Now for some explanations:
The performance critical part is obviously the 48 instructions inside the inner loop. You'll notice that it's broken into 4 blocks of 12 instructions each. Each of these 12 instructions blocks are completely independent from each other - and take on average 6 cycles to execute.
So there's 12 instructions and 6 cycles between issue-to-use. The latency of multiplication is 5 cycles, so it's just enough to avoid latency stalls.
The normalization step is needed to keep the data from over/underflowing. This is needed since the do-nothing code will slowly increase/decrease the magnitude of the data.
So it's actually possible to do better than this if you just use all zeros and get rid of the normalization step. However, since I wrote the benchmark to measure power consumption and temperature, I had to make sure the flops were on "real" data, rather than zeros - as the execution units may very well have special case-handling for zeros that use less power and produce less heat.
More Results:
Threads: 1
Theoretical SSE Peak: 4 flops * 3.5 GHz = 14.0 GFlops. Actual is 13.3 GFlops.
Threads: 8
Theoretical SSE Peak: 4 flops * 4 cores * 3.5 GHz = 56.0 GFlops. Actual is 51.3 GFlops.
My processor temps hit 76C on the multi-threaded run! If you runs these, be sure the results aren't affected by CPU throttling.
Threads: 1
Theoretical SSE Peak: 4 flops * 3.2 GHz = 12.8 GFlops. Actual is 12.3 GFlops.
Threads: 8
Theoretical SSE Peak: 4 flops * 8 cores * 3.2 GHz = 102.4 GFlops. Actual is 97.9 GFlops.
Intel 架构中有一点人们经常忘记,调度端口在 Int 和 FP/SIMD 之间共享。这意味着在循环逻辑在浮点流中产生气泡之前,您只能获得一定数量的 FP/SIMD 突发。 Mystical 从他的代码中得到了更多的失败,因为他在展开的循环中使用了更长的步幅。

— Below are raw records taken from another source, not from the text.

/-- Settles O19: the modes of any register, read for R0 to R5. -/
theorem registerAddressing : Obligations.RegisterAddressing := by
  intro s r n hsp hpc _
  have hspace : directSpace r = .d := directSpace_of_ne r hpc
  have hsize : stepSize r n = n := stepSize_general r n hsp hpc
  have hindex : (s.setPc (s.regs.pc + 2#16)).reg r = s.reg r := setPc_reg_of_ne s r _ hpc
  refine ⟨?_, ?_, ?_, fun h => ?_, fun h => ?_, fun h => ?_, fun h hp => ?_⟩
  · rw [effectiveAddress_deferred, hspace]
  · rw [effectiveAddress_autoInc, hspace, hsize, moved_of_ne_pc s r n hpc, add_ofInt_natCast, BitVec.ofInt_natCast]
  · rw [effectiveAddress_autoDec, hspace, hsize, stackChecked_of_ne _ r _ hsp, moved_of_ne_pc s r _ hpc, add_ofInt_neg]
  · rw [effectiveAddress_autoIncDeferred s r n h, moved_of_ne_pc s r 2 hpc, add_ofInt_two]
    rfl
  · rw [effectiveAddress_autoDecDeferred s r n h, stackChecked_of_ne _ r _ hsp, moved_of_ne_pc s r _ hpc,
      add_ofInt_neg_two]
    rfl
  · rw [effectiveAddress_index s r n h, hindex]
  · rw [effectiveAddress_indexDeferred s r n h (by rwa [hindex]), hindex]

/-- The PC steps by 2 whatever the size. -/
theorem stepSize_pc (n : Nat) : stepSize .pc n = 2 := rfl

/-- Settles O20: the same for the PC, whose operands of modes 1, 2 and 4 are in instruction space. -/
theorem pcAddressing : Obligations.PcAddressing := by
  intro s n
  refine ⟨rfl, fun h => ?_, ?_, ?_, fun h => ?_, fun h => ?_, fun h hp => ?_⟩
  · rw [effectiveAddress_autoDecDeferred s .pc n h, stackChecked_of_ne _ .pc _ (by decide), moved_pc_back s _ (by decide),
      add_ofInt_neg_two]
    rfl
  · rw [effectiveAddress_autoInc, stepSize_pc, moved_of_not_back s .pc _ (by decide), add_ofInt_natCast]
    rfl
  · rw [effectiveAddress_autoDec, stepSize_pc, stackChecked_of_ne _ .pc _ (by decide), moved_pc_back s _ (by decide),
      add_ofInt_neg, add_ofInt_neg]
    rfl
  · rw [effectiveAddress_autoIncDeferred s .pc n h, moved_of_not_back s .pc 2 (by decide), add_ofInt_two]
    rfl
  · exact effectiveAddress_index s .pc n h
  · exact effectiveAddress_indexDeferred s .pc n h hp

/-- The state after mode 4 or 5 with the SP. -/
theorem moved_sp_stackChecked (s : State) (amount : Int) (va : Word) : (s.moved .sp amount).stackChecked .sp va =
    { recordMmr1 6#3 (BitVec.ofInt 5 amount) (s.setReg .sp (s.reg .sp + BitVec.ofInt 16 amount)) with flow := { s.flow with
      pendYellow := s.flow.pendYellow || (decide (s.curMode = kernel) && decide (va < 0o400#16)) } } := by
  have hflow : (s.moved .sp amount).flow = s.flow := by
    rw [moved_of_ne_pc s .sp amount (by decide), recordMmr1_flow, State.setReg_flow_of_ne _ _ _ (by decide)]
  rw [stackChecked_eq, moved_curMode, hflow, moved_of_ne_pc s .sp amount (by decide)]
  simp only [decide_true, Bool.true_and]
  rfl

/-- Settles O21: the same for the SP, whose steps back are checked, then a push and a pop. -/
theorem stackAddressing : Obligations.StackAddressing := by
  rintro s sp rfl
  have hne : Reg.sp ≠ .pc := by decide
  have hindex : (s.setPc (s.regs.pc + 2#16)).reg .sp = s.reg .sp := setPc_reg_of_ne s .sp _ hne
  refine ⟨fun p hp => ?_, fun v h => push_plain v h, fun h => pop_plain h⟩
  have hsize : stepSize .sp p.1 = p.2 := by
    revert p
    decide
  refine ⟨effectiveAddress_deferred s .sp p.1, ?_, fun h => ?_, ⟨_, ?_, rfl⟩, fun h => ⟨_, ?_, rfl⟩, fun h => ?_,
    fun h hp => ?_⟩
  · rw [effectiveAddress_autoInc, hsize, moved_of_ne_pc s .sp _ hne, add_ofInt_natCast, BitVec.ofInt_natCast]
    rfl
  · rw [effectiveAddress_autoIncDeferred s .sp p.1 h, moved_of_ne_pc s .sp 2 hne, add_ofInt_two]
    rfl
  · rw [effectiveAddress_autoDec, hsize, moved_sp_stackChecked, add_ofInt_neg]
    rfl
  · rw [effectiveAddress_autoDecDeferred s .sp p.1 h, moved_sp_stackChecked, add_ofInt_neg_two]
    rfl
  · rw [effectiveAddress_index s .sp p.1 h, hindex]
  · rw [effectiveAddress_indexDeferred s .sp p.1 h (by rwa [hindex]), hindex]

end Sys2Proof.Machine
end

section
/-! PROOFS. What one read of virtual memory leaves: one bus cycle at most (20_memory R110, R130, R151). -/

namespace Sys2Proof.Machine

/-- One bus cycle at most was made, and nothing changed but RBUF, the draw counter, the pending parity interrupt, the answers to
come, and storage by what other masters stored before that cycle. -/
def ReadOnce (s t : State) : Prop :=
  ∃ n, n ≤ 1 ∧ t = { s with
    mem := s.memAfter n
    flow := { s.flow with pendParity := t.flow.pendParity }
    answers := s.answers.drop n
    io := { s.io with rx := t.io.rx }
    draws := t.draws }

如果你在这里查看 Nehalem/Sandy Bridge 架构
http://www.realworldtech.com/page.cfm?ArticleID=RWT091810191937& ;p=6
发生的事情很清楚。
相比之下,在 AMD (Bulldozer) 上应该更容易达到峰值性能,因为 INT 和 FP/SIMD 管道具有带有自己的调度程序的单独发出端口。
这只是理论上的,因为我没有这些处理器可供测试。
There's a point in the Intel architecture that people often forget, the dispatch ports are shared between Int and FP/SIMD. This means that you will only get a certain amount of bursts of FP/SIMD before the loop logic will create bubbles in your floating point stream. Mystical got more flops out of his code, because he used longer strides in his unrolled loop.

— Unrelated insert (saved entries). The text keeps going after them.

-- ==== Sys2Proof/Machine/Bits.lean ====
section
/-! DEFINITION. Bit fields, sign extension and byte order: the helper procedures Bits, SignExt, ZeroExt of R31 and the
little-endian rule of R23. -/

namespace Sys2Proof.Machine

/-- `Bits(x, lo + len - 1, lo)` of a natural number (R31). -/
def natField (x lo len : Nat) : Nat := (x >>> lo) % 2 ^ len

/-- Bits `lo + len - 1` down to `lo` of a bit vector, as a number. -/
def field {n : Nat} (w : BitVec n) (lo len : Nat) : Nat := natField w.toNat lo len

/-- One bit of a bit vector. -/
def bit {n : Nat} (w : BitVec n) (i : Nat) : Bool := w.getLsbD i

/-- A bit vector of width `n` with `len` ones from bit `lo`. -/
def maskAt (n lo len : Nat) : BitVec n := BitVec.ofNat n ((2 ^ len - 1) <<< lo)

/-- `w` with the field of `len` bits at `lo` replaced by the low bits of `v`. -/
def setField {n : Nat} (w : BitVec n) (lo len v : Nat) : BitVec n :=
  (w &&& ~~~ (maskAt n lo len)) ||| BitVec.ofNat n ((v % 2 ^ len) <<< lo)

/-- A field value placed at bit `lo` of a fresh word. -/
def at_ (n v lo : Nat) : BitVec n := BitVec.ofNat n (v <<< lo)

/-- 1 for true and 0 for false. -/
def b2n (b : Bool) : Nat := if b then 1 else 0

/-- `SignExt(x, n)` of R31: the low `n` bits of `x` read as a two's-complement integer. -/
def signExt (x : Int) (n : Nat) : Int := Int.bmod x (2 ^ n)

/-- `ZeroExt(x, n)` of R31: the low `n` bits of `x` read as an unsigned integer. -/
def zeroExt (x : Int) (n : Nat) : Int := x % (2 ^ n : Nat)

/-- A word of the part from an exact integer: its low 64 bits. -/
def wordOf (x : Int) : Word := BitVec.ofInt 64 x

/-- The value of a word as an unsigned integer. -/
def uint {n : Nat} (w : BitVec n) : Int := Int.ofNat w.toNat

/-- The value of a bit vector as a two's-complement integer. -/
def sint {n : Nat} (w : BitVec n) : Int := w.toInt

/-- `n` bytes of `x`, least significant first (R23). -/
def bytesOfNat : Nat → Nat → List Byte
  | 0, _ => []
  | n + 1, x => BitVec.ofNat 8 x :: bytesOfNat n (x >>> 8)

/-- The number that a list of bytes holds, least significant first (R23). -/
def natOfBytes : List Byte → Nat
  | [] => 0
  | b :: bs => b.toNat + 256 * natOfBytes bs

/-- The low `n` bytes of a word, least significant first. -/
def wordBytes (n : Nat) (w : Word) : List Byte := bytesOfNat n w.toNat

/-- A word from bytes, least significant first. -/
def wordOfBytes (bs : List Byte) : Word := BitVec.ofNat 64 (natOfBytes bs)

/-- `x` rounded down to a multiple of `m`. -/
def alignDown (x m : Nat) : Nat := x / m * m

/-- `ceil(x / m)`. -/
def ceilDiv (x m : Nat) : Nat := (x + m - 1) / m

/-- Least power of two that is at least `x`, looking at exponents below `fuel`. -/
def pow2AtLeast (x fuel : Nat) : Nat :=
  match (List.range fuel).find? (fun k => decide (x ≤ 2 ^ k)) with
  | some k => 2 ^ k
  | none => 2 ^ fuel

/-- Largest power of two not above `x` among exponents below `fuel`, or 0. -/
def pow2AtMost (x fuel : Nat) : Nat :=
  (List.range fuel).foldl (fun acc k => if 2 ^ k ≤ x then 2 ^ k else acc) 0

/-- Count of 1 bits among the low `n` bits. -/
def popCount (x : Nat) : Nat → Nat
  | 0 => 0
  | n + 1 => popCount x n + natField x n 1

/-! ### Sparse tables: association lists with rising keys, the one canonical form of the model. -/

/-- The entry under a key. -/
def lookupKey {α : Type} (k : Nat) : List (Nat × α) → Option α
  | [] => none
  | (k', v) :: rest => if k = k' then some v else lookupKey k rest

/-- The list with the entry under `k` set to `v`, keys rising. -/
def insertKey {α : Type} (k : Nat) (v : α) : List (Nat × α) → List (Nat × α)
  | [] => [(k, v)]
  | (k', v') :: rest =>
    if k < k' then (k, v) :: (k', v') :: rest
    else if k = k' then (k, v) :: rest
    else (k', v') :: insertKey k v rest

/-- The list without the entry under `k`. -/
def eraseKey {α : Type} (k : Nat) (l : List (Nat × α)) : List (Nat × α) := l.filter (fun p => p.1 != k)

/-- An element put into a list before the first that it may not follow. -/
def insertBy {α : Type} (le : α → α → Bool) (x : α) : List α → List α
  | [] => [x]
  | y :: rest => if le x y then x :: y :: rest else y :: insertBy le x rest

/-- A list in rising order, elements of equal rank in their order. -/
def sortBy {α : Type} (le : α → α → Bool) : List α → List α
  | [] => []
  | x :: rest => insertBy le x (sortBy le rest)

/-- A sorted set of numbers with `k` in it. -/
def insertNat (k : Nat) : List Nat → List Nat
  | [] => [k]
  | k' :: rest =>
    if k < k' then k :: k' :: rest
    else if k = k' then k' :: rest
    else k' :: insertNat k rest

/-- The list with the element at index `i` replaced. -/
def setAt {α : Type} (l : List α) (i : Nat) (x : α) : List α := l.set i x

/-- The list with the element at index `i` changed by `f`. -/
def modifyAt {α : Type} (l : List α) (i : Nat) (f : α → α) : List α :=
  match l[i]? with
  | some x => l.set i (f x)
  | none => l

/-- The list without the element at index `i`. -/
def removeAt {α : Type} (l : List α) (i : Nat) : List α := l.eraseIdx i

end Sys2Proof.Machine
end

If you look at the Nehalem/Sandy Bridge architecture here
http://www.realworldtech.com/page.cfm?ArticleID=RWT091810191937&p=6
it's quite clear what happens.
In contrast, it should be easier to reach peak performance on AMD (Bulldozer) as the INT and FP/SIMD pipes have separate issue ports with their own scheduler.

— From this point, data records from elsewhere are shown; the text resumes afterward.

/-- A held translation (R401): root, partition, whether a guest's, virtual page base and size, guest page base, frame
base, what it may do, skew, and the guest pages of the tables it was made with (R402). -/
structure Tlb where
  root : Nat
  part : Nat
  guest : Bool
  va : Nat
  size : Nat
  gpa : Nat
  gsize : Nat
  tables : List (Nat × Nat)
  frame : Nat
  r : Bool
  w : Bool
  x : Bool
  d : Bool
  skew : BitVec 2
  deriving DecidableEq, Repr

/-- A migration or a sealing that stalls a page (R135, R425); the steps taken: 1 stalled, 2 drained, 3 copied, 4 switched, or 0
for a sealing. -/
structure Migration where
  old : Nat
  new : Nat
  size : Nat
  leaf : Nat
  /-- The virtual page, and the interleave code of the new mapping (R400). -/
  va : Nat
  code : BitVec 2
  phase : Nat
  deriving DecidableEq, Repr

/-! ### Sessions, keys -/

/-- A session block of the root of trust (R417, R418) with its keys (R419) and handover key (R428); whether a CLOSE bars the
contexts of its region from running (R419); whether a TGO whose inner store has not completed runs (R421). -/
structure Session where
  state : Nat
  region : Nat
  sgen : Word
  sarg : Word
  done : Bool
  res : BitVec 8
  taddr : Word
  tval : Word
  tok0 : Word
  tok1 : Word
  vtbase : Word
  vtlen : Word
  sroots : Word
  ranges : Vector (Word × Word) 4
  smeas : List Byte
  keys : List (List Byte)
  handover : Option (List Byte)
  expiry : Nat
  barred : Bool
  staging : Bool
  deriving DecidableEq, Repr

/-- A loaded key slot (R423). -/
structure KeySlot where
  sess : Nat
  region : Nat
  key : List Byte
  deriving DecidableEq, Repr

/-! ### Power, errors, start-up -/

/-- A budget page (R438), and the bytes that each region has been served in the period (R440). -/
structure Budget where
  limit : Word
  used : Word
  debt : Word
  served : List (Nat × Nat)
  deriving DecidableEq, Repr

/-- The power arbiter's page (R435), the limit in force (R437), the boot words (R446) and the flash. -/
structure Arbiter where
  plimit : BitVec 13
  limitNow : BitVec 13
  pmeas : BitVec 13
  periods : Word
  point : Nat
  memlost : Word
  boot : Nat
  /-- The cores that the power-up has still to zero before the boot ROM reads the flash (R446). -/
  unzeroed : List Nat
  /-- Does the flash read? Asked while the power-up goes on (R446). -/
  flashBad : Bool
  reason : BitVec 8
  imgaddr : Word
  imglen : Word
  flash : List Byte
  fwdigest : List Byte
  idReady : Bool
  deriving DecidableEq, Repr

/-- A waiting error report (R442): owner region, line address, level. -/
structure Report where
  region : Nat
  line : Nat
  level : Nat
  deriving DecidableEq, Repr

/-- A LAUNCH record that waits for space in a queue (R107, R322): the slot that it names, its region, its words. -/
structure LaunchRec where
  slot : Nat
  region : Nat
  words : List Word
  deriving DecidableEq, Repr

/-- The fuses (R5 to R7): present clusters and stacks, the grade's number, the bytes of host memory provided (R390), peer
ports present. -/
structure Fuses where
  clumask : BitVec 36
  stackmask : BitVec 12
  grade : Nat
  hostBytes : Nat
  ports : BitVec 16
  deriving DecidableEq, Repr

/-- What the part tells the host over the Agore link (R107, R445). -/
inductive HostNote where
  | trapPending (slot : Nat)
  | reportPending (line : Nat)
  | frontEndFailed (fe : Nat) (festat : Word)
  deriving DecidableEq, Repr

/-! ### Turns -/

/-- Who moves next. The order of moves is data, since the ordering machine may take any enabled step (R113). -/
inductive Turn where
  /-- The control thread of a core executes one instruction, or its core searches for work. -/
  | thread (core : Nat)
  /-- A roustabout of a core executes one instruction: false the loader, true the storer. -/
  | roustabout (core : Nat) (storer : Bool)
  /-- The calliope of a front end executes one Lysyo instruction. -/
  | calliope (fe : Nat)
  /-- A step of the part that the opcode table lists. -/
  | event (i : Instr)
  /-- A line leaves the instruction cache of a core, which may happen at any time (R70). -/
  | dropFetched (core line : Nat)
  /-- The control thread of a core fetches the words of a line ahead (R171). -/
  | fetchAhead (core line : Nat)
  /-- A load of a core's control thread that stands at an address on some path performs before the branches older than it
  resolve (R118). -/
  | earlyLoad (core : Nat) (pc : Word)
  /-- A granule of the tile that a core's vector agent loads is read (R242). -/
  | tileGranule (core idx : Nat)
  /-- A line leaves the memory-side cache (R400). -/
  | evictSide (line : Nat)
  /-- A line of memory, a scratchpad or a pewter slice becomes uncorrectable (R443). -/
  | lineError (line : Nat)
  /-- An engine finds an uncorrectable error in its own buffers (R275). -/
  | engineError (eng : Nat)
  /-- One clock of a cluster (R342, R413). -/
  | clusterClock (c : Nat)
  /-- One clock of a front end (R374). -/
  | frontEndClock (fe : Nat)
  deriving DecidableEq, Repr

This is only theoretical as I have neither of these processors to test.
分支肯定会让你无法维持峰值理论性能。如果您手动进行一些循环展开,您会发现有什么不同吗?例如,如果每次循环迭代放置 5 或 10 倍的操作:
Branches can definitely keep you from sustaining peak theoretical performance. Do you see a difference if you manually do some loop-unrolling? For example, if you put 5 or 10 times as many ops per loop iteration:
在 2.4GHz Intel Core 2 Duo 上使用 Intels icc 版本 11.1,我得到的
结果非常接近理想的 9.6 Gflops。
编辑:
哎呀,看看汇编代码,似乎 icc 不仅对乘法进行了矢量化,而且还将加法从循环中拉出来。强制更严格的 fp 语义,代码不再矢量化:
EDIT2:
根据要求:
clang 代码的内部循环如下所示:
EDIT3:
最后,两个建议:首先,如果您喜欢这种类型的基准测试,请考虑使用
rdtsc
指令而不是gettimeofday(2)
。它更加准确,并且以周期的形式提供时间,这通常是您感兴趣的。对于 gcc 和朋友,您可以这样定义:其次,您应该多次运行基准测试程序并仅使用最佳性能。在现代操作系统中,许多事情是并行发生的,CPU可能处于低频省电模式等。重复运行程序会给你一个更接近理想情况的结果。
Using Intels icc Version 11.1 on a 2.4GHz Intel Core 2 Duo I get
That is very close to the ideal 9.6 Gflops.
EDIT:
Oops, looking at the assembly code it seems that icc not only vectorized the multiplication, but also pulled the additions out of the loop. Forcing a stricter fp semantics the code is no longer vectorized:
EDIT2:
As requested:
The inner loop of clang's code looks like this:
EDIT3:
Finally, two suggestions: First, if you like this type of benchmarking, consider using the
rdtsc
instruction istead ofgettimeofday(2)
. It is much more accurate and delivers the time in cycles, which is usually what you are interested in anyway. For gcc and friends you can define it like this:Second, you should run your benchmark program several times and use the best performance only. In modern operating systems many things happen in parallel, the cpu may be in a low frequency power saving mode, etc. Running the program repeatedly gives you a result that is closer to the ideal case.